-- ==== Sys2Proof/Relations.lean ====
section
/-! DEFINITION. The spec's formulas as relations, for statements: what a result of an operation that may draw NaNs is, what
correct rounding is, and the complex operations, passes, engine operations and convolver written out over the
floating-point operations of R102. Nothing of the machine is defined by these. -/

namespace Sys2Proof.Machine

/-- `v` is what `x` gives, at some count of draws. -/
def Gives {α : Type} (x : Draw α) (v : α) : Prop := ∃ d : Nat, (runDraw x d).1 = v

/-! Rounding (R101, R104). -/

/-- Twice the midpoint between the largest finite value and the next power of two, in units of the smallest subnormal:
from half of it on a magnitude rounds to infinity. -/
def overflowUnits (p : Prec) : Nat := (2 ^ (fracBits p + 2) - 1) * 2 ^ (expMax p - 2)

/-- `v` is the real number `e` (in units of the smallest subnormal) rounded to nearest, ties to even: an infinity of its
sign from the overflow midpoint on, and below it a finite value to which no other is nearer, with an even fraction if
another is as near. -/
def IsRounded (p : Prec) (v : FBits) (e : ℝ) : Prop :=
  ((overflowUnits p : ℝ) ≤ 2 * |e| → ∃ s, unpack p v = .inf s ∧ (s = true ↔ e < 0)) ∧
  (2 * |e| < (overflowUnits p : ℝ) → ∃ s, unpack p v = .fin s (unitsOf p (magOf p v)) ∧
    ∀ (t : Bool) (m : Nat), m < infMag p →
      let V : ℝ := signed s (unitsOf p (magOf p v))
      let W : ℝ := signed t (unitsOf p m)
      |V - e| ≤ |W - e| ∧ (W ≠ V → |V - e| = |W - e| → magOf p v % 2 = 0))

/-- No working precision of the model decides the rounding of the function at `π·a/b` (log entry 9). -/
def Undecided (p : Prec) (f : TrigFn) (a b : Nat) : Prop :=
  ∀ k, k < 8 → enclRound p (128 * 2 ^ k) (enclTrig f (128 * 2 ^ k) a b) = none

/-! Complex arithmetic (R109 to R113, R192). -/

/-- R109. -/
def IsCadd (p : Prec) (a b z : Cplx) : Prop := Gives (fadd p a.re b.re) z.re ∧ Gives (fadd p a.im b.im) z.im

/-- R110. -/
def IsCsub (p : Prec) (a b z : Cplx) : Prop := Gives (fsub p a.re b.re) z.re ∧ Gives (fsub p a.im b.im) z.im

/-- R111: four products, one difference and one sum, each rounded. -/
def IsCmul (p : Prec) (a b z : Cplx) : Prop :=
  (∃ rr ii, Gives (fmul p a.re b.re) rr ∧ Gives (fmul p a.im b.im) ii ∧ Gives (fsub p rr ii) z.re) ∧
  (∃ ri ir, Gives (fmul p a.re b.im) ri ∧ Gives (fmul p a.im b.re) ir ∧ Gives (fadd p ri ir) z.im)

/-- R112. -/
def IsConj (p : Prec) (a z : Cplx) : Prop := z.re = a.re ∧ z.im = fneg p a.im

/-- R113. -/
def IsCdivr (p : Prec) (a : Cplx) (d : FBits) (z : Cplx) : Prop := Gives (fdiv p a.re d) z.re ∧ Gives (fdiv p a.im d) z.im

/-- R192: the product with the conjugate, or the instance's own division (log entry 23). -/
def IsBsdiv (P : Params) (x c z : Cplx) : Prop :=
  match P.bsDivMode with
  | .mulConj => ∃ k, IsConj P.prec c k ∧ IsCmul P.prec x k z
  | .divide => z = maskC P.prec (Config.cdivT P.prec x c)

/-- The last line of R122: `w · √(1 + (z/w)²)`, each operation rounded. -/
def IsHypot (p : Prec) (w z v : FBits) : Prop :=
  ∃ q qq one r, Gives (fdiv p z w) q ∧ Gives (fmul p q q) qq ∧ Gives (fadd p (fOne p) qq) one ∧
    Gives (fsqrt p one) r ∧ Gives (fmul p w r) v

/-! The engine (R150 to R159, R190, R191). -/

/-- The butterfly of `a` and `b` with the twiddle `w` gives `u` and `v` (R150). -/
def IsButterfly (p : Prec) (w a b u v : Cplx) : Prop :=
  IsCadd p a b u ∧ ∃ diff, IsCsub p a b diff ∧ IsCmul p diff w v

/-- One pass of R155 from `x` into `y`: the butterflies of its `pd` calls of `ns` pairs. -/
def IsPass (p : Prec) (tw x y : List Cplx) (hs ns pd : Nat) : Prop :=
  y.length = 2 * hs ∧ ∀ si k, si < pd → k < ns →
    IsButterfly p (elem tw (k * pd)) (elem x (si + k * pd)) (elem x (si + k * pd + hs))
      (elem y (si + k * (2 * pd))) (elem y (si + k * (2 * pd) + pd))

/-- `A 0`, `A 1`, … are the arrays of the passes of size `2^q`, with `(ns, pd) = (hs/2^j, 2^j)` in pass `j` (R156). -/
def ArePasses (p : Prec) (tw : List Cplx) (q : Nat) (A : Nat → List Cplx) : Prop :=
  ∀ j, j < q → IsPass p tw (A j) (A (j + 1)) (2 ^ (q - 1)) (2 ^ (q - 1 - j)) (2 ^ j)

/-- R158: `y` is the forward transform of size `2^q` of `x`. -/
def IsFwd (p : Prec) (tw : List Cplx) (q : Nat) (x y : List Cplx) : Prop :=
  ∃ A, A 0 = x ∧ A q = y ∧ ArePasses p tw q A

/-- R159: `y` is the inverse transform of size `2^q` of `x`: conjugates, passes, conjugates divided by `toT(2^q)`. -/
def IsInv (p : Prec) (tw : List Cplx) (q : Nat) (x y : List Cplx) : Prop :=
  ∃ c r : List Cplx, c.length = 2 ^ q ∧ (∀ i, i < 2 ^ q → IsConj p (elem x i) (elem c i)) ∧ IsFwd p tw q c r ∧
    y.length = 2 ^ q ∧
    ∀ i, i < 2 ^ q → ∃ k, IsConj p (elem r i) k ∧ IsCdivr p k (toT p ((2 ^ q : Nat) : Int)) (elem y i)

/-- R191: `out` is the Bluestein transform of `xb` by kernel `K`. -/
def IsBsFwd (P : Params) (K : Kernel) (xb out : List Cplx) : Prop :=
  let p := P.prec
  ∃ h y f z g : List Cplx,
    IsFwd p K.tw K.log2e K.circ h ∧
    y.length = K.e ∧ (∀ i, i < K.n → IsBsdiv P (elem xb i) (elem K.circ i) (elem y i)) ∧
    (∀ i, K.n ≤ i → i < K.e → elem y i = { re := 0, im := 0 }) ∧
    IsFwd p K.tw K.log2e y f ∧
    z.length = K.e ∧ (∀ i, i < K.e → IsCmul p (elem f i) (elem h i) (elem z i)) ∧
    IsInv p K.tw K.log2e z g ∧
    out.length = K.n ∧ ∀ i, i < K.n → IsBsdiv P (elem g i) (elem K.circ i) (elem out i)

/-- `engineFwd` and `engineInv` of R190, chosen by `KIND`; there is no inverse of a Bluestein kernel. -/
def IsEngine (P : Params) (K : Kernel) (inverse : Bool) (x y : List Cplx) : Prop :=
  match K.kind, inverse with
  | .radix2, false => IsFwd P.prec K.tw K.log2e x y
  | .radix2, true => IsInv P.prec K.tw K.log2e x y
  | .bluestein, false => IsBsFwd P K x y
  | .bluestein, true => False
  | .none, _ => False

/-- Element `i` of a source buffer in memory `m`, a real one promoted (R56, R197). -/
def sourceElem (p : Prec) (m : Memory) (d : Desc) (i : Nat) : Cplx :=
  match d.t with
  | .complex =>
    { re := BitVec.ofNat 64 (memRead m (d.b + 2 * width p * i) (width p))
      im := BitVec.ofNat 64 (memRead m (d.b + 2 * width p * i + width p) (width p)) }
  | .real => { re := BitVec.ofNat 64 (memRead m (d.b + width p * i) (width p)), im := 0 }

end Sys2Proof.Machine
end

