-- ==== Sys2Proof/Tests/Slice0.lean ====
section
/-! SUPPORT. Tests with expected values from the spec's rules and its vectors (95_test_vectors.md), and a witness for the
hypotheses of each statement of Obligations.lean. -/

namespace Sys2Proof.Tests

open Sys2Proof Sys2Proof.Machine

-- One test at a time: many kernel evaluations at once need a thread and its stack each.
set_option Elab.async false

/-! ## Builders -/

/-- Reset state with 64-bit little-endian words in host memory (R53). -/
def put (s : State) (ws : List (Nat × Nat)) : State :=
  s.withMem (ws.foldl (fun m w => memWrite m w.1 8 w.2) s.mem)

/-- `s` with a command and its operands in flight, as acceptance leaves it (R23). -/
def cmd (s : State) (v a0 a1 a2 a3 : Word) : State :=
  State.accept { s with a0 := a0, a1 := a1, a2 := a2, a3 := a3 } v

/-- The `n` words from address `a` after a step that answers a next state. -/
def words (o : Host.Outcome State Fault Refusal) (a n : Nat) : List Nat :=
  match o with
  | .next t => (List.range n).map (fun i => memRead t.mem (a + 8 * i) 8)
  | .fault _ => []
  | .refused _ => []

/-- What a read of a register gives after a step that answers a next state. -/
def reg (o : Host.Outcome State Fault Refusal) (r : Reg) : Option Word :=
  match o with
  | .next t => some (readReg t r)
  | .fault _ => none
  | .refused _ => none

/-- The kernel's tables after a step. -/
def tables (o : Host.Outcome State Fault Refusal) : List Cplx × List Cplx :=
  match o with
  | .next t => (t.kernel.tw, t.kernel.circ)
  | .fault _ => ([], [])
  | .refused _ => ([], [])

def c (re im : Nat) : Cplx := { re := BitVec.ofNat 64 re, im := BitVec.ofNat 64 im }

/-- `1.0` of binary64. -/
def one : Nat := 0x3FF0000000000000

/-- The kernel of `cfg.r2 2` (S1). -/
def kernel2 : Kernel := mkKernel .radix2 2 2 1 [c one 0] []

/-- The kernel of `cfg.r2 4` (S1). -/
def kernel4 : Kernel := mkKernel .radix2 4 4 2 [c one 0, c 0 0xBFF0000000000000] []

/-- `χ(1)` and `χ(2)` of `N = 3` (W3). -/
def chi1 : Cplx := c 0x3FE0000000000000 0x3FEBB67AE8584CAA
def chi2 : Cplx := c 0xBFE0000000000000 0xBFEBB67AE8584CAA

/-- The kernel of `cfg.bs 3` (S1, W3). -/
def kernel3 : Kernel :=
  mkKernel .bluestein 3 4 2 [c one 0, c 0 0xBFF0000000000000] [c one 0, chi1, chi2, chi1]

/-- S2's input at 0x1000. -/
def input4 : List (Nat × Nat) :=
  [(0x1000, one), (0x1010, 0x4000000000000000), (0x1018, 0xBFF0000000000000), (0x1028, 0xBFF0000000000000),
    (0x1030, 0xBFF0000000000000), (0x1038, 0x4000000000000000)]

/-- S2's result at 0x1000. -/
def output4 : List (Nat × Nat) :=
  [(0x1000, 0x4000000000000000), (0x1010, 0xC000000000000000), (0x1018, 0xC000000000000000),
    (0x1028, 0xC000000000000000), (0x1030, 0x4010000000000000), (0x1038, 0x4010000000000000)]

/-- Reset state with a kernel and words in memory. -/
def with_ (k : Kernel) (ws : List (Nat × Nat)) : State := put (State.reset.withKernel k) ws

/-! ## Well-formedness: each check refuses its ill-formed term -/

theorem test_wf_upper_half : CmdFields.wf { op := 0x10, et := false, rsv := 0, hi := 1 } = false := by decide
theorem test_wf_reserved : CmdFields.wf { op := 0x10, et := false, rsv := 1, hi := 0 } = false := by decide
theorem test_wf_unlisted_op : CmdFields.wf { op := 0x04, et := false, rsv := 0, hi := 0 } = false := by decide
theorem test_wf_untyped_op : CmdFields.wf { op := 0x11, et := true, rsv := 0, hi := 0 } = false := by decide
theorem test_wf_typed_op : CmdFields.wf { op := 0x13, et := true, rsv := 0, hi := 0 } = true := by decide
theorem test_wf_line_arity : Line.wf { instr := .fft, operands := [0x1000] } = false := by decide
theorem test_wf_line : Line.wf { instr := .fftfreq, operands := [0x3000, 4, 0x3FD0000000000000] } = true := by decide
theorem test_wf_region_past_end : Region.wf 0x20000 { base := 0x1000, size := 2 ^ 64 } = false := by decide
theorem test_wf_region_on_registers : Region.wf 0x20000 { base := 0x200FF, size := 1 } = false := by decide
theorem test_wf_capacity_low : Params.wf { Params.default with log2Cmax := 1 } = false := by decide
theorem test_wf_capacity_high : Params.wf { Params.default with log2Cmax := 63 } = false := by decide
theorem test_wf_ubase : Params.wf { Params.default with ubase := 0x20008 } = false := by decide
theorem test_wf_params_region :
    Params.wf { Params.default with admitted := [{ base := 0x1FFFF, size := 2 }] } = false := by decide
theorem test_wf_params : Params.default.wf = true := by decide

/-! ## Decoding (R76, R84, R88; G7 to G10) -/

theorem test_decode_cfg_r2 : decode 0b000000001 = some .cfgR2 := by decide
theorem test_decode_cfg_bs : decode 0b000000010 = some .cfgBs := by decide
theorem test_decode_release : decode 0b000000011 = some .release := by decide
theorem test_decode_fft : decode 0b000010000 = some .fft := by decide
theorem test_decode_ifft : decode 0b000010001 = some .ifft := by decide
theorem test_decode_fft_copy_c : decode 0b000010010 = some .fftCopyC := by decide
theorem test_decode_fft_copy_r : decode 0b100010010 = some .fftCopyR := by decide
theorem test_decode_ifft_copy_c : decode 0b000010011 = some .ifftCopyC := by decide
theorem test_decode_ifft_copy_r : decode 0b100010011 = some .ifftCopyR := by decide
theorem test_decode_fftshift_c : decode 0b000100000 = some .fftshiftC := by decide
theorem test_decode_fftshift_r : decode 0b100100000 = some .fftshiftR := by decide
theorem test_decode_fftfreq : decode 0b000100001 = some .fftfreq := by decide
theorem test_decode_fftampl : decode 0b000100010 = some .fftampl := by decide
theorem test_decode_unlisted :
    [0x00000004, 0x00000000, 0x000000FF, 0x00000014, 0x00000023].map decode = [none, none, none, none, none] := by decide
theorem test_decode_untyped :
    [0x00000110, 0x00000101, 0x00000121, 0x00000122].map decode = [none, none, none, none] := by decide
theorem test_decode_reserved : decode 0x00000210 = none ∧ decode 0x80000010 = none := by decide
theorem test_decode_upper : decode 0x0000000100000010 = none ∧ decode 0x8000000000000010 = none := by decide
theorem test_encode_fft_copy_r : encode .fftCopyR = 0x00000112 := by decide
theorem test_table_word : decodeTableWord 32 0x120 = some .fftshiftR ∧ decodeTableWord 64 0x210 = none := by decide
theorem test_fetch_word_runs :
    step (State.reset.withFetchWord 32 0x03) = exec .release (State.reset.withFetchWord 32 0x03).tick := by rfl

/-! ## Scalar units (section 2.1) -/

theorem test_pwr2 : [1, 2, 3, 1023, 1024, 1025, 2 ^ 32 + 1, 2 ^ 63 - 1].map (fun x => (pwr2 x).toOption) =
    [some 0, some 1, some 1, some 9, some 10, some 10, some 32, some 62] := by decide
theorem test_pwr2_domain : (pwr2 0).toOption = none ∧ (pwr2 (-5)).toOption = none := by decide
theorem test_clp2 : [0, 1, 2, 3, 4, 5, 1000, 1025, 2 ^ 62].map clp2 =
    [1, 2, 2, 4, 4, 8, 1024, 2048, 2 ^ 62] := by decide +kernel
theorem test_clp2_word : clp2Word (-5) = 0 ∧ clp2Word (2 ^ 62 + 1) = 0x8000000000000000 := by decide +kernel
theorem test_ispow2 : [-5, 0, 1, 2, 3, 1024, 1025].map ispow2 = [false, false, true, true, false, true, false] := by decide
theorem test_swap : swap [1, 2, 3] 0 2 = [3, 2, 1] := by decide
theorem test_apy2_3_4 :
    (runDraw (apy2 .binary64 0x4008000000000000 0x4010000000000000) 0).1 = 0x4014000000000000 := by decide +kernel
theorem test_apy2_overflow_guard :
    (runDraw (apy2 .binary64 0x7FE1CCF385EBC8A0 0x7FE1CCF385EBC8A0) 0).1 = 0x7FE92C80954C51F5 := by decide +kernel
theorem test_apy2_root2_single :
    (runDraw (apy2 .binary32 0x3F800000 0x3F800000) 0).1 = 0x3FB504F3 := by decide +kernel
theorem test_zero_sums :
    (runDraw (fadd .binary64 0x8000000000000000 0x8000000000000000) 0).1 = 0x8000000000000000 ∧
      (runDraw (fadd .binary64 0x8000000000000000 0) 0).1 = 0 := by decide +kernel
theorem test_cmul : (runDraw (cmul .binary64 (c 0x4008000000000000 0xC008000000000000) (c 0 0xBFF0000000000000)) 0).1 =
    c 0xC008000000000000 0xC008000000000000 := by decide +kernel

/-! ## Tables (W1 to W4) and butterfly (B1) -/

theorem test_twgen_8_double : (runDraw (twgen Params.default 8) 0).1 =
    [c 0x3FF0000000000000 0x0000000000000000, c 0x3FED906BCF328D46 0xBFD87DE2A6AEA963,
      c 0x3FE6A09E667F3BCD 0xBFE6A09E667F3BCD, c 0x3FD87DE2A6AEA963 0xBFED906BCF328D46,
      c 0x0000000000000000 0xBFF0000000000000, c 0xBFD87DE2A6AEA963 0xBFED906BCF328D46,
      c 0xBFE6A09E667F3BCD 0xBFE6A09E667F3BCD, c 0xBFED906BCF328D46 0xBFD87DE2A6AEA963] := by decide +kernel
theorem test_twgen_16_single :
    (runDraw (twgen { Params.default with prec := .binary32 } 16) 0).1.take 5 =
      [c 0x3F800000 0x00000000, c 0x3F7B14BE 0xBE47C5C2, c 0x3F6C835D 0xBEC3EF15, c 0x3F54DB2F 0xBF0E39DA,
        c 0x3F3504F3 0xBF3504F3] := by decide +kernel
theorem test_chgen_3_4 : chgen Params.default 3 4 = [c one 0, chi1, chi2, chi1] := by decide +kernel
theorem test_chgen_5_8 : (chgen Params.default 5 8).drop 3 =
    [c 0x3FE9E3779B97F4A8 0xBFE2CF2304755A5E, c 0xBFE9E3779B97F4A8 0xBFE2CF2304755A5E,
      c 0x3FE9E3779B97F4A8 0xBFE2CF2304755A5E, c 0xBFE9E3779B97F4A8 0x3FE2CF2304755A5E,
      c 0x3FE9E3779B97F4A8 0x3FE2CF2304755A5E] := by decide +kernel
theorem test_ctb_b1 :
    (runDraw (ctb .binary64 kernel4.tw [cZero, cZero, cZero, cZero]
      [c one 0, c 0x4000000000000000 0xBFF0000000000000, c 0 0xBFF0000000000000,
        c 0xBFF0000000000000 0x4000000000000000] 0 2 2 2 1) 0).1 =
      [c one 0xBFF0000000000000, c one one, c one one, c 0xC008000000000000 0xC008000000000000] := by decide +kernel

________________

**ASSIGNMENT**
The first line of the records begins the span, and the line containing "infinity of its" ends it. Reproduce that span exactly, both ends included.

**ANSWER SPACE**
-- ==== Sys2Proof/Relations.lean ====
section
/-! DEFINITION. The spec's formulas as relations, for statements: what a result of an operation that may draw NaNs is, what
correct rounding is, and the complex operations, passes, engine operations and convolver written out over the
floating-point operations of R102. Nothing of the machine is defined by these. -/

namespace Sys2Proof.Machine

/-- `v` is what `x` gives, at some count of draws. -/
def Gives {α : Type} (x : Draw α) (v : α) : Prop := ∃ d : Nat, (runDraw x d).1 = v

/-! Rounding (R101, R104). -/

/-- Twice the midpoint between the largest finite value and the next power of two, in units of the smallest subnormal:
from half of it on a magnitude rounds to infinity. -/
def overflowUnits (p : Prec) : Nat := (2 ^ (fracBits p + 2) - 1) * 2 ^ (expMax p - 2)

/-- `v` is the real number `e` (in units of the smallest subnormal) rounded to nearest, ties to even: an infinity of its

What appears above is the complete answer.